What is expected: Find the line in the entries below that contains "(10_state.md R25). -/". Repeat it exactly, and every line after it through the line that contains "intro s i a v rest hidle he hi ha".

Source data:

________

theorem hostReadResult_unwritten_iff (hib : c.ibufDepth ≤ 0x4000) :
    hostReadResult c a s = .unwritten ↔
      s.busy = false ∧ ∃ i, i < c.obufDepth ∧ a.toNat = 0x8000 + i ∧ s.obuf.read i = none := by
  constructor
  · intro h
    have hidle := not_busy_of_unwritten h
    obtain ⟨i, hi, ha⟩ := inObuf_iff.mp (inObuf_of_unwritten h)
    rw [hostReadResult_idle_obuf hib hidle hi ha] at h
    refine ⟨hidle, i, hi, ha, ?_⟩
    cases hr : s.obuf.read i with
    | none => rfl
    | some w => simp [hr] at h
  · rintro ⟨hidle, i, hi, ha, hr⟩
    simp [hostReadResult_idle_obuf hib hidle hi ha, hr]

theorem hostRead_fault_iff {f : Fault} :
    hostRead c a s = .fault f ↔ f = .unwrittenOutput ∧ hostReadResult c a s = .unwritten := by
  unfold hostRead
  cases hostReadResult c a s <;> simp [eq_comm]

end HostRead

/-- Settles O14: writes and resets go on, and a read faults where it finds an unwritten OBUF entry
(`hostReadResult_unwritten_iff`). -/
theorem onlyUnwrittenOutputReadsFault : Obligations.OnlyUnwrittenOutputReadsFault := by
  intro s e rest f he hturn
  rw [step_eq_turn]
  cases e with
  | blockTurn => exact absurd rfl hturn
  | write a v => simp [turn_write he]
  | reset => simp [turn_reset he]
  | read a =>
    have hfault := hostReadResult_unwritten_iff (c := Config.block) (s := { s with events := rest }) (a := a)
      (by decide)
    rw [turn_read he, hostRead_fault_iff, hfault]
    simp [State.busy]

/-! ## What a command leaves unchanged -/

/-- Only the `header` end writes FLAG, and it is HDR_DEC's and leaves CODE 0. -/
theorem CommandEnd.flag_eq {c : Config} {i : Instr} {s t : State} (h : CommandEnd c i s t)
    (hi : i ≠ .hdrDec ∨ t.code ≠ .ok) : t.flag = s.flag := by
  cases h with
  | failed e ht he => rw [ht, State.fail_flag]
  | finished out ht hlen => rw [ht, State.finishOk_flag]
  | header out f hdec ht hlen =>
    subst ht
    exact absurd hi (by simp [hdec])

/-- Settles O32. -/
theorem onlyHdrDecWritesFlag : Obligations.OnlyHdrDecWritesFlag := by
  intro i s t h
  rw [exec_eq_runCommand] at h
  exact (runCommand_end h).flag_eq

/-- Settles O33: the one output stored from OBUF[0] up has OLEN.N words (`CommandEnd.output`). -/
theorem commandsWriteOnlyTheirOutput : Obligations.CommandsWriteOnlyTheirOutput := by
  intro i s t h j hj
  rw [exec_eq_runCommand] at h
  obtain ⟨out, -, holen, hobuf⟩ := (runCommand_end h).output Config.block_wf
  rw [hobuf]
  exact s.obuf.read_writeFrom_beyond out (holen ▸ hj)

/-! ## STATUS and the state after reset -/

theorem StatusCode.bits_le (e : StatusCode) : e.bits.toNat ≤ 6 := by cases e <;> decide

/-- BUSY stands above the 31 bits that hold the zeros and CODE (R22). -/
theorem State.statusWord_toNat (s : State) :
    s.statusWord.toNat = (if s.busy then 2 ^ 31 else 0) + s.code.bits.toNat := by
  have hcode : s.code.bits.toNat < 2 ^ 31 := lt_of_lt_of_le s.code.bits.isLt (by decide)
  have hlow : (0#27 ++ s.code.bits).toNat = s.code.bits.toNat := (BitVec.toNat_append ..).trans (by simp)
  rw [State.statusWord, BitVec.toNat_append, hlow, ← Nat.shiftLeft_add_eq_or_of_lt hcode]
  cases s.busy <;> simp

/-- Settles O15. -/
theorem statusWordLayout : Obligations.StatusWordLayout :=
  ⟨fun s => ⟨s.statusWord_toNat, s.code.bits_le⟩, rfl, rfl, rfl, rfl, rfl, rfl, rfl⟩

/-- STATUS reads 0 exactly when no command is pending and CODE is OK (R22, R202). -/
theorem State.statusWord_idle_ok {s : State} (hidle : s.busy = false) (hok : s.code = .ok) : s.statusWord = 0#32 := by
  apply BitVec.eq_of_toNat_eq
  simp [State.statusWord_toNat, hidle, hok, StatusCode.bits]

/-- Settles O1: the registers and buffers as `State.resetWith` gives them, over the ROM of the configuration. -/
theorem resetLeavesTheSpecValues : Obligations.ResetLeavesTheSpecValues :=
  ⟨rfl, State.statusWord_idle_ok rfl rfl, rfl, rfl, rfl, rfl, rfl, Memory.read_nil, Memory.read_nil, rfl,
    State.blockReset_rom⟩

end Sys2Proof.Machine

/-! # Proofs for 20_memory.md: what a host write stores, what a host read returns, and the operands of a command -/

namespace Sys2Proof.Machine

/-! ## Host writes (R52) -/

section HostWrite

variable {c : Config} {s : State} {a : HostAddr} {v : Word} {rest : List Event}

theorem step_write (he : s.events = .write a v :: rest) :
    step s = .next (hostWrite Config.block a v { s with events := rest }) := turn_write he

/-- A write while BUSY = 1 is ignored (70_reset_and_hazards.md R235). -/
theorem hostWrite_busy (hbusy : s.busy = true) : hostWrite c a v s = s := if_pos hbusy

theorem hostWrite_cmd (hidle : s.busy = false) : hostWrite c 0x0000#16 v s = s.writeCmd v := by
  simp [hostWrite, hidle]

theorem hostWrite_ilen (hidle : s.busy = false) :
    hostWrite c 0x0002#16 v s = { s with ilen := v.extractLsb' 0 16 } := by
  simp [hostWrite, hidle]

theorem hostWrite_flag (hidle : s.busy = false) :
    hostWrite c 0x0004#16 v s = { s with flag := v.getLsbD 0 } := by
  simp [hostWrite, hidle]

/-- A write outside CMD, ILEN, FLAG and IBUF has no effect, busy or not (R52, R54). -/
theorem hostWrite_elsewhere (hcmd : a ≠ 0x0000#16) (hilen : a ≠ 0x0002#16) (hflag : a ≠ 0x0004#16)
    (hin : inIbuf c a = false) : hostWrite c a v s = s := by
  simp [hostWrite, hcmd, hilen, hflag, hin]

end HostWrite

/-- ILEN.N is bits 15:0 of the word (10_state.md R23). -/
theorem ilenField_eq (v : Word) : v.extractLsb' 0 16 = BitVec.ofNat 16 (v.toNat % 65536) := by
  apply BitVec.eq_of_toNat_eq
  simp

/-- FLAG.F is bit 0 of the word (10_state.md R25). -/
theorem flagField_eq (v : Word) : v.getLsbD 0 = decide (v.toNat % 2 = 1) := by
  simp [BitVec.getLsbD, Nat.testBit_zero]

/-- Registers stand below 5 (R51): an address from 5 up is none of them. -/
theorem addr_ne_register {a r : HostAddr} (hr : r.toNat < 5) (ha : 5 ≤ a.toNat) : a ≠ r := by
  rintro rfl
  omega

theorem inIbuf_eq_false_iff {c : Config} {a : HostAddr} :
    inIbuf c a = false ↔ a.toNat < 0x4000 ∨ 0x4000 + c.ibufDepth ≤ a.toNat := by
  simp only [inIbuf, Bool.and_eq_false_iff, decide_eq_false_iff_not]
  omega

theorem inObuf_eq_false_iff {c : Config} {a : HostAddr} :
    inObuf c a = false ↔ a.toNat < 0x8000 ∨ 0x8000 + c.obufDepth ≤ a.toNat := by
  simp only [inObuf, Bool.and_eq_false_iff, decide_eq_false_iff_not]
  omega

/-- Settles O11: the address is that of entry i, so `hostWrite_ibuf` gives the one entry written. -/
theorem hostWriteToIbuf : Obligations.HostWriteToIbuf := by
  intro s i a v rest hidle he hi ha
  have haddr : a = (HostTarget.ibuf i).addr := BitVec.eq_of_toNat_eq (by rw [ha, ibuf_addr (hi.trans (by decide))])
  refine ⟨s.ibuf.write i v, ?_, s.ibuf.read_write_same i v, fun j hj => s.ibuf.read_write_other v hj⟩
  rw [step_write he, haddr, hostWrite_ibuf (s := { s with events := rest }) hidle hi]

/-- Settles O10: one rule of the port for each clause. -/
theorem hostWriteToRegisters : Obligations.HostWriteToRegisters := by
  intro s a v rest hidle he
  have hidle' : State.busy { s with events := rest } = false := hidle
  rw [step_write he]
  refine ⟨?_, ?_, fun ha => ?_⟩
  · rintro rfl
    rw [hostWrite_ilen hidle', ilenField_eq]
  · rintro rfl
    rw [hostWrite_flag hidle', flagField_eq]
  · obtain rfl | rfl | hreserved := ha
    · rw [hostWrite_elsewhere (by decide) (by decide) (by decide) (by decide)]
    · rw [hostWrite_elsewhere (by decide) (by decide) (by decide) (by decide)]
    · have ha : 5 ≤ a.toNat := by omega
      rw [hostWrite_elsewhere (addr_ne_register (by decide) ha) (addr_ne_register (by decide) ha)
        (addr_ne_register (by decide) ha) (inIbuf_eq_false_iff.mpr (by omega))]

/-! ## Host reads (R53) -/

section HostReadResults

variable {c : Config} {s : State} {a : HostAddr} {rest : List Event}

________

Solved problem:
/-- FLAG.F is bit 0 of the word (10_state.md R25). -/
theorem flagField_eq (v : Word) : v.getLsbD 0 = decide (v.toNat % 2 = 1) := by
  simp [BitVec.getLsbD, Nat.testBit_zero]

/-- Registers stand below 5 (R51): an address from 5 up is none of them. -/
theorem addr_ne_register {a r : HostAddr} (hr : r.toNat < 5) (ha : 5 ≤ a.toNat) : a ≠ r := by
  rintro rfl
  omega

theorem inIbuf_eq_false_iff {c : Config} {a : HostAddr} :
    inIbuf c a = false ↔ a.toNat < 0x4000 ∨ 0x4000 + c.ibufDepth ≤ a.toNat := by
  simp only [inIbuf, Bool.and_eq_false_iff, decide_eq_false_iff_not]
  omega

theorem inObuf_eq_false_iff {c : Config} {a : HostAddr} :
    inObuf c a = false ↔ a.toNat < 0x8000 ∨ 0x8000 + c.obufDepth ≤ a.toNat := by
  simp only [inObuf, Bool.and_eq_false_iff, decide_eq_false_iff_not]
  omega

/-- Settles O11: the address is that of entry i, so `hostWrite_ibuf` gives the one entry written. -/
theorem hostWriteToIbuf : Obligations.HostWriteToIbuf := by
  intro s i a v rest hidle he hi ha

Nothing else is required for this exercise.